Sang-Bok Lee, Kyung In Seo, Ja Hwan Koo, Han Sun Hur and Jin Chul Shin

National Institute of Crop Science, RDA, Suwon, Korea, 441-857. E-mail sabolee@rda.go.kr

Abstract

To understand the genetic control of allelopathy in rice (Oryza sativa L.), linkage analysis was conducted using simple sequence repeats (SSRs). The bioassay technique, ratoon seeding method, was employed to evaluate seedling allelopathy in F2 and F3 segregates of the cross between Sathi and Nonganbyeo. A significant difference in allelopathic activity was found among the F2 and F3 segregates, which inhibited the plant height of Echinochloa crus-galli. Phenotypic data of F2 segregates showed one single recessive gene may control allelopathy effect. Nine QTLs controlling allelopathic effects of rice on Echinochloa crus-galli were identified on chromosome no. 1, 2, 3, 4, 5, 8, 9 and 12. QTLs on chromosome no. 1 and 5 showed the largest effect on the allelopathic effect and explain 36.5% of total phenotypic variation.

Media summary

Quantitative genes of rice allelopathy can be used in rice improvement program for sustainable rice variety breeding.

Key Words

Allelopathy, Oryza sativa L. quantitative traits loci, ratoon seeding method, simple sequence repeats, molecular markers

Introduction

Alternative technologies for weed control are necessary to combat the rising cost of labor and herbicides. Weed management tools that can reduce chemical inputs will also decrease environmental degradation caused by intensive herbicide spraying. Enhancement of weed competitive ability of rice through breeding is one of the roads that can be followed to achieve the goal of sustainable weed management (Rice 1995; Bhowmik and Inderjit 2003). Allelopathy is the direct influence of a chemical released from one plant on development and growth of another plant. Over the last decade several studies have shown that some crop cultivars are allelopathic and that their inhibitory effects on weeds do play a role under field conditions (Dilday et al, 1991; Olofsdotter and Navarez 1996; Olofsdotter et al. 1999; Fujii 1993; Wu et al. 1999). Recently, crop allelopathy research also includes identification of the responsible chemicals for the observed weed suppression (Rimando et al. 2000; Kato-Noguchi et al. 2003; Wu et al. 2000), and identification of genetics underlying allelopathy in rice (Jensen et al. 2001, Ebana 2001) and wheat (Wu et al. 2003).

Methods

Bioassay of allelopathic characteristics

One rice plant was established per pot and the pot size was minimized to 2.5 x 2.5cm square at seedling nursing tray. The pots were irrigated through the bottom of the tray. F2 and F3 segregates of crossed Nonganbyeo and Sathi were cut stem 3-4 cm above ground at 30 days after seeding. Echinochloa crus-galli growth inhibition in soil condition was bioassayed by ratoon seeding method (Lee et al. 2003). Twelve Echinochola crus-galli soaked seeds were seeded around the rice stalk at 1 cm distance on the cut date. Weed shoot growth was measured 10 days after seeding.
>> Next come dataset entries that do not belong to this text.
/-- An open stream beyond its context registers (spec/05_streams_ports.md, R200, R202, R213, R215, R219, R259): START and
PAIR of its open, LEAD, the ASRC settings, a close that waits, whether LEAD has been met, whether its first frame has moved,
the ratio in 2^-28 that the tracker follows or keeps over a lost source (R255), frames still to be filled after a lost source, per
channel whether the last sample was valid and the last valid sample (INVPOL), and the last frame it delivered. -/
structure StreamX where
  sid      : Nat
  start    : Nat
  pair     : Nat
  lead     : Nat
  ratio    : Word
  holdLost : Bool
  bw       : Nat
  closing  : Bool
  primed   : Bool
  moved    : Bool
  tracked  : Option Nat
  tail     : Nat
  tick     : Bool
  prev     : List Bool
  last     : List Word
  out      : List Sample
  deriving DecidableEq, Repr, Inhabited

/-- A TDM port beyond its registers (spec/05_streams_ports.md, R202, R231 to R235, R240): enabled, its frames in a row of the expected
length and rate, its frames in a row of the expected length, whether a direct write has taken effect and SYNC is not yet declared again,
whether its clock runs, and the FMT and CLK in use while a direct write waits for an FSYNC edge. -/
structure PortX where
  en      : Bool
  good    : Nat
  clean   : Nat
  redo    : Bool
  clock   : Bool
  useFmt  : Word
  useClk  : Word
  deriving DecidableEq, Repr, Inhabited

/-- The settings of SPDIF_RX_CFG (spec/05_streams_ports.md, S/PDIF commands). -/
structure SpdRx where
  csevt  : Bool
  expfs  : Nat
  nphold : Nat
  deriving DecidableEq, Repr

/-- The settings of SPDIF_TX_CFG (spec/05_streams_ports.md, S/PDIF commands). -/
structure SpdTx where
  autofs : Bool
  vbit   : Bool
  fs     : Nat
  idle   : Bool
  deriving DecidableEq, Repr

/-- S/PDIF beyond its register (spec/05_streams_ports.md, R242 to R251): enables, per port the settings in force and those that wait
for its block boundary, the received channel-status blocks, the blocks that SPDIF_CS_WRITE wrote and those being sent, frames since an IEC 61937
sync word, and the frames of the block under way that the receiver has judged. -/
structure SpdifX where
  rxEn   : Bool
  txEn   : Bool
  rx     : SpdRx
  rxNext : Option SpdRx
  tx     : SpdTx
  txNext : Option SpdTx
  rxA    : List Word
  rxB    : List Word
  txA    : List Word
  txB    : List Word
  sentA  : List Word
  sentB  : List Word
  npAge  : Nat
  seen   : Nat
  deriving DecidableEq, Repr

/-- The tables of a graph image (spec/06_engines_leap.md, R801): offsets in bytes from word 0, lengths in words. -/
structure GEngine where
  imemOfs : Nat
  imemLen : Nat
  dataOfs : Nat
  dataLen : Nat
  deriving DecidableEq, Repr, Inhabited

/-- A task of a graph image with its port list (spec/06_engines_leap.md, R801). -/
structure GTask where
  num    : Nat
  leng   : Nat
  stage  : Nat
  prio   : Nat
  zero   : Bool
  entry  : Nat
  nin    : Nat
  nout   : Nat
  ports  : List Word
  deriving DecidableEq, Repr, Inhabited

/-- A state region: class 0 STATE, 1 PARAM, 2 CARRY, 3 SCRATCH (spec/06_engines_leap.md, R801). -/
structure GRegion where
  id     : Nat
  cls    : Nat
  leng   : Nat
  ofs    : Nat
  len    : Nat
  deriving DecidableEq, Repr, Inhabited

/-- An internal ring of a graph image (spec/06_engines_leap.md, R801). -/
structure GRing where
  ring   : Nat
  chans  : Nat
  log2   : Nat
  base   : Nat
  deriving DecidableEq, Repr, Inhabited

/-- A leap channel of a graph image (spec/06_engines_leap.md, R801). -/
structure GLeap where
  chan   : Nat
  leng   : Nat
  task   : Nat
  deriving DecidableEq, Repr, Inhabited

/-- A fallback plan: per task of the failed engine its adopter, 0xF to shed (spec/06_engines_leap.md, R801). -/
structure GFall where
  leng    : Nat
  entries : List (Nat × Nat)
  deriving DecidableEq, Repr, Inhabited

/-- A graph image as its tables give it (spec/06_engines_leap.md, R270, R801), with its place in the shared banks and its
SHA-256 (spec/16_security.md, R731). -/
structure GImage where
  digest  : List Word
  ofs     : Nat
  len     : Nat
  head    : List Word
  engines : List GEngine
  tasks   : List GTask
  regions : List GRegion
  rings   : List GRing
  leaps   : List GLeap
  falls   : List GFall
  deriving DecidableEq, Repr, Inhabited

/-- What a checkpoint slot holds (spec/06_engines_leap.md, R282, R283): the block its state precedes, the checkpointed regions by ID,
the engine's ring indices, and the last GRAPH_PARAM applied. -/
structure Slot where
  blk     : Nat
  regions : List (Nat × List Word)
  rings   : List (Nat × Nat)
  pseq    : Nat
  deriving DecidableEq, Repr

/-- A logical engine of the graph (spec/06_engines_leap.md, R272, R274, R276, R282, R290, R293, R295, R300, R307): the physical engine
that hosts it (0xF none), the block it is at (that of its tasks of the lowest stage, log entry 11), whether that block is under way, the
input blocks gathered for it by task and port, the words of its checkpoint slots (none before the first seal), whether slot B
is written next, the checkpoint copy under way, the block whose copy met an uncorrectable word last, whether it waits for a
load, whether it is restoring or catching up, whether it runs late behind a producer, the first block whose end frees its retracted
channels, the regions it holds before its first sealed slot where they differ from the initial data (by ID), and when it was last late. -/
structure LEngine where
  host    : Nat
  next    : Nat
  busy    : Bool
  ins     : List (Nat × List (List Sample))
  slotA   : List Word
  slotB   : List Word
  nextB   : Bool
  copy    : Option Slot
  copyBad : Option Nat
  loading : Bool
  behind  : Bool
  lag     : Bool
  redo    : Nat
  seed    : List (Nat × List Word)
  late    : Option Nat
  deriving DecidableEq, Repr, Inhabited

/-- A recovery under way (spec/06_engines_leap.md, R293 to R297, R316): KIND, fault code, failed logical and physical engine,
spare (0xF none), first retracted block, restored block, tasks shed, leap channels retracted, and whether the restored block
has ended and waits for its commit. -/
structure Recovery where
  kind    : Nat
  code    : Nat
  leng    : Nat
  failed  : Nat
  spare   : Nat
  first   : Nat
  restore : Nat
  shed    : Nat
  chans   : Nat
  ended   : Bool
  deriving DecidableEq, Repr

/-- A GRAPH_PARAM write kept for its tick and for recomputes (spec/06_engines_leap.md, R284): number, region, first word,
values, and the block it precedes once its tick has come. -/
structure ParamWrite where
  seq     : Nat
  region  : Nat
  ofs     : Nat
  vals    : List Word
  blk     : Option Nat
  deriving DecidableEq, Repr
SSR markers and statistical analysis

Genomic DNA was isolated from young seedlings of the same plant materials used in allelopathy bioassay. Leaf and stem tissues of 30 days old F2, F3 individual plants was processed according to the method of Causse et al. (1994). The 385 simple sequence repeats molecular markers used and 208 markers showed polymophism and covered all 12 rice chromosomes (Table 1). The original sources of and motifs for the markers based on Gramene database addressed to http://www.gramene.org. The procedures used for PCR and SSR assay were as described by Chen et al. (1997) and Panaud et al. (1996), respectively. The analysis QTLs associated with growth suppression of Echinochloa crus-galli was evaluated using ANOVA one way analysis of variance from SAS PROC GLM (ver 8.3). The Mapmaker QTL (ver. 2.0) was used for detect QTLs and also obtain estimates of the percentage of phenotype variance explained by each QTLs.

Results and Discussion

Among the used 335 SSR markers, 208 markers showed polymophic bands and the average percentage of polymophism was 54% (Table 1). Phenotypic difference of Echinochloa crus-galli growth by F2 of Nonganbyeo crossed Sathi, 210 segregates showed one single recessive gene may control allelopathy effect (Fig. 1). Nine QTLs controlling allelopathic effects of rice on Echinochloa crus-galli were identified on chromosome no. 1, 2, 3, 4, 5, 8, 9 and 12 (Fig. 2). QTLs on chromosome no. 1 and 5 showed the largest on the allelopathic effect and explain 36.5% of total phenotypic variation (Table 2). The QTLs in this study showed differed from Ebana et al. (2001) and Jensen et al. (2001). Parental difference of examined rice populations, difference of bioassayed species and methods may effects the results. And also specific difference of allelopathy effect could explain the different QTLs.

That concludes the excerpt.